(Dataset records begins)

/-- An input port is served next at an output port in a class (R219): no lower class can pass there, and within the class
round robin over the inputs. -/
def isServed (s : State) (port cls o : Nat) : Bool :=
  let ps := feeders o
  let r := tget 0 s.canal.rr (rrKey o cls)
  (upto cls).all (fun c => !stopRoom s o c || ps.all (fun q => !(waitsFor s q c).contains o))
    && (ps.drop (r % ps.length) ++ ps.take (r % ps.length)).find? (fun q => (waitsFor s q cls).contains o) == some port

/-- The round robin goes on after an input port. -/
def servedPort (port cls o : Nat) (s : State) : State :=
  { s with canal := { s.canal with rr := tset 0 s.canal.rr (rrKey o cls) ((feeders o).findIdx (· == port) + 1) } }

/-- A destination of the head of a class queue can have its copy now; one that cannot be forwarded needs no space. -/
def legGoes (s : State) (port cls : Nat) (p : Pkt) (d : Dst) (l : Leg) : Bool :=
  match legCopy s (portNode port) p d l with
  | .to f _ => stopRoom s (firstStop (portNode port) f) cls && isServed s port cls (firstStop (portNode port) f)
  | _ => true

/-- A class-3 copy waits for a port where a destination's copy of a lower class passes (STARVE_CYCLES, R219). -/
def legStarves (s : State) (port cls : Nat) (p : Pkt) (d : Dst) (l : Leg) : Bool :=
  match legCopy s (portNode port) p d l with
  | .to f _ =>
    let o := firstStop (portNode port) f
    decide (cls < 3) && legGoes s port cls p d l && (feeders o).any (fun q => (waitsFor s q 3).contains o)
  | _ => false

/-- One copy is issued if it finds space; the destination then waits no more (R221). -/
def issueLeg (port cls : Nat) (s : State) (l : Leg) : State :=
  match (cq s port cls).head? with
  | none => s
  | some p =>
    match p.dst with
    | none => s
    | some d =>
      if ¬ legGoes s port cls p d l then s else
      let node := portNode port
      let u := nodeUnit node
      let s' := setHead s port cls { p with dst := some (d.without l) }
      match legCopy s node p d l with
      | .to f x =>
        let o := firstStop node f
        let y := match node with | .lock _ => (x, s') | .link k => crossCheck (uHUB k) x s'
        joinStop o f y.1 (servedPort port cls o (cnlBump u 0 y.2))
      | .hopDrop => cnlBump u 2 s'
      | .linkDrop k => cnlBump (uCK k) 8 s'

/-- A packet whose copies have all found space leaves its input queue (R221). -/
def leaveIfDone (port cls : Nat) (s : State) : State :=
  match (cq s port cls).head? with
  | none => s
  | some p => if p.dst.any (fun d => legsOf d == []) then leaveReceiver port p (setCq s port cls ((cq s port cls).drop 1)) else s

/-- A class's head packet has a destination whose copy can go. -/
def classGoes (s : State) (port cls : Nat) : Bool :=
  match (cq s port cls).head? with
  | none => false
  | some p => p.dst.any (fun d => (legsOf d).any (legGoes s port cls p d))

/-- The copies of a class's head packet that find space leave a lock or a link receiver. -/
def issueHead (port cls : Nat) (s : State) : State :=
  match (cq s port cls).head?.bind (·.dst) with
  | none => s
  | some d =>
    let starved : Bool := (cq s port cls).head?.any (fun p => (legsOf d).any (legStarves s port cls p d))
    let s := if starved then cnlBump (nodeUnit (portNode port)) 4 s else s
    leaveIfDone port cls ((legsOf d).foldl (issueLeg port cls) s)

/-- A copy on its way can go on. -/
def transitGoes (s : State) (port cls : Nat) : Bool :=
  match (cq s port cls).head? with
  | none => false
  | some p => match transitCopy s p with
    | .to f _ => portGives s port && stopRoom s (nextStop port f) cls && isServed s port cls (nextStop port f)
    | _ => portGives s port

/-- A hub takes the head copy of a class from a port, checks it (R210) and passes it on to its output port. -/
def passHub (port cls : Nat) (s : State) : State :=
  match cq s port cls with
  | [] => s
  | p :: r =>
    let starved : Bool := decide (port < 784 ∧ cls < 3) && cq s port 3 != []
    let s := if starved then cnlBump (uLOCK (port - 768)) 4 s else s
    let y := if port < 800 then crossCheck (uHUB (takingHub port)) p (setCq s port cls r) else (p, setCq s port cls r)
    match transitCopy s y.1 with
    | .to f x => joinStop (nextStop port f) f x (servedPort port cls (nextStop port f) y.2)
    | .hopDrop => y.2
    | .linkDrop k => cnlBump (uCK k) 8 y.2

/-- PACKET_DISPATCH (R219, R221): one cycle of an input port. The lowest class whose head packet has a copy that can go issues
its copies; packets of other classes at the port pass one that waits. A packet leaves when its last copy has found space. -/
def packetDispatch (port : Nat) (s : State) : State :=
  if port < 52 then
    match (upto 4).find? (classGoes s port) with
    | none => s
    | some c => issueHead port c s
  else if 768 ≤ port ∧ port < 804 then
    match (upto 4).find? (transitGoes s port) with
    | none => s
    | some c => passHub port c s
  else s

/-! ### Configuration (R224, R236, R240, R241) -/

/-- CNL_DEV as read (Table 6-8). -/
def cnlDevWord (s : State) : Nat := devId s + b2n (isHead s) * 64 + b2n (devAssigned s) * 128

/-- CNL_LSTAT as read (Table 6-8). -/
def lstatWord (s : State) (k : Nat) : Nat :=
  let l := linkOf s k
  b2n l.up + l.lanes * 2 + l.peerDev * 8 + b2n l.peerAsg * 512

/-- The field rules of CNL_LINK (R240). -/
def checkCnlLink (s : State) (k : Nat) (ws : List Nat) : Nat :=
  let f := fldOf ws
  let on := rdB s (uCK k) CNL_LINK.ENABLE
  let same (g : Fld) : Bool := f g == rd s (uCK k) g
  let lim := f CNL_LINK.SHADOW_LIMIT_MIB
  firstFail [(f CNL_LINK.LANE_MODE ≤ 2, ST_UNSUPPORTED), (f CNL_LINK.ALT_LINK ≠ k, ST_UNSUPPORTED),
    (1 ≤ f CNL_LINK.REPLAY_MAX, ST_UNSUPPORTED),
    (1 ≤ lim ∧ lim ≤ (if f CNL_LINK.SHADOW_TGT = 0 then 8 else 512), ST_UNSUPPORTED),
    (¬ on ∨ (same CNL_LINK.LANE_MODE ∧ same CNL_LINK.SHADOW_TGT ∧ same CNL_LINK.SHADOW_LIMIT_MIB), ST_WRONG_STATE)]

/-- The field rules of CNL_JOB (R241). -/
def checkCnlJob (ws : List Nat) : Nat :=
  let w := fldOf ws CNL_JOB.WIN_US
  firstFail [(100 ≤ w ∧ w ≤ 5000, ST_UNSUPPORTED)]

/-- The field rules of CNL_UPQ (R224). -/
def checkUpq (ws : List Nat) : Nat :=
  let r := fldOf ws CNL_UPQ.CL0_RATE
  let b := fldOf ws CNL_UPQ.CL0_BURST
  firstFail [(1 ≤ r ∧ r ≤ 40, ST_UNSUPPORTED), (1 ≤ b ∧ b ≤ 8, ST_UNSUPPORTED)]
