-- ==== Sys2Proof/Machine/Arrays.lean ====
section
/-! DEFINITION. Feature arrays (file 07): triggers and instances, the load, compute and store engines, requantisation,
approximation modes, poison. -/
namespace Sys2Proof.Machine

/-- ARR_CNT (Table 7-12). -/
def faBump (n w : Nat) (s : State) : State := bump (uFA n) 0x060F w s
def faBumpN (k n w : Nat) (s : State) : State := bumpN k (uFA n) 0x060F w s

/-- An array. -/
def faOf (s : State) (n : Nat) : Fa := tget {} s.fa n

/-- Changing it. -/
def setFa (s : State) (n : Nat) (v : Fa) : State := { s with fa := tset {} s.fa n v }

/-- The job of an array. -/
def faJob (s : State) (n : Nat) : Nat := (unitOf s (uFA n)).job

/-- The array takes triggers: ready, assigned to a job that takes input, outside SAFE. One that reaches a stopped island waits
there until the island restarts (R32, R624). -/
def faHears (s : State) (n : Nat) : Bool :=
  readyBit s (RB_FA + n) && s.dev.state != .safe && (unitOf s (uFA n)).st == .assigned && jobTakes s (faJob s n)
    && !(unitOf s (uFA n)).resetting

/-- The array works: it takes triggers and its island has its clock. -/
def faTakes (s : State) (n : Nat) : Bool := faHears s n && islandRuns s (uFA n)

/-- A field of an ARR_PROG entry. -/
def prF (s : State) (n p : Nat) (f : Fld) : Nat := rd s (uFA n) f p

/-! ### Buffers and triggers (R269, R270, R277) -/

/-- A tensor builder entry. -/
def tenOf (s : State) (k e : Nat) : TenEnt := tget {} s.ten (k * 8 + e)

/-- Changing it. -/
def setTen (s : State) (k e : Nat) (v : TenEnt) : State := { s with ten := tset {} s.ten (k * 8 + e) v }

/-- A buffer handed to an instance of array `n` is returned: a voxel buffer is cleared next, a frame or grid buffer has one
user less. -/
def freeBuf (n : Nat) (b : ArrBuf) (s : State) : State :=
  match b with
  | .none => s
  | .ten e i => setTen s n e { tenOf s n e with bufs := tset 0 (tenOf s n e).bufs i 3 }
  | .frame k i =>
    let v := sluOf s k
    setSlu s k { v with bufs := tmod {} v.bufs i (fun x => { x with holds := x.holds - 1 }) }
  | .grid i => { s with fus := { s.fus with bufHold := tmod 0 s.fus.bufHold i (· - 1) } }

/-- A buffer gains a user. -/
def holdBuf (n : Nat) (b : ArrBuf) (s : State) : State :=
  match b with
  | .none => s
  | .ten e i => setTen s n e { tenOf s n e with bufs := tset 0 (tenOf s n e).bufs i 2 }
  | .frame k i =>
    let v := sluOf s k
    setSlu s k { v with bufs := tmod {} v.bufs i (fun x => { x with holds := x.holds + 1, taken := true }) }
  | .grid i => { s with fus := { s.fus with bufHold := tmod 0 s.fus.bufHold i (· + 1) } }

(Dataset records ends)

_Exercise prompt:_
Starting at the line that has "(legGoes s port cls p d))" in the records above, restate word for word every line until the one that has "can go on. -/", and include that one as well.

_Solution to the exercise:_
  | some p => p.dst.any (fun d => (legsOf d).any (legGoes s port cls p d))

/-- The copies of a class's head packet that find space leave a lock or a link receiver. -/
def issueHead (port cls : Nat) (s : State) : State :=
  match (cq s port cls).head?.bind (·.dst) with
  | none => s
  | some d =>
    let starved : Bool := (cq s port cls).head?.any (fun p => (legsOf d).any (legStarves s port cls p d))
    let s := if starved then cnlBump (nodeUnit (portNode port)) 4 s else s
    leaveIfDone port cls ((legsOf d).foldl (issueLeg port cls) s)

/-- A copy on its way can go on. -/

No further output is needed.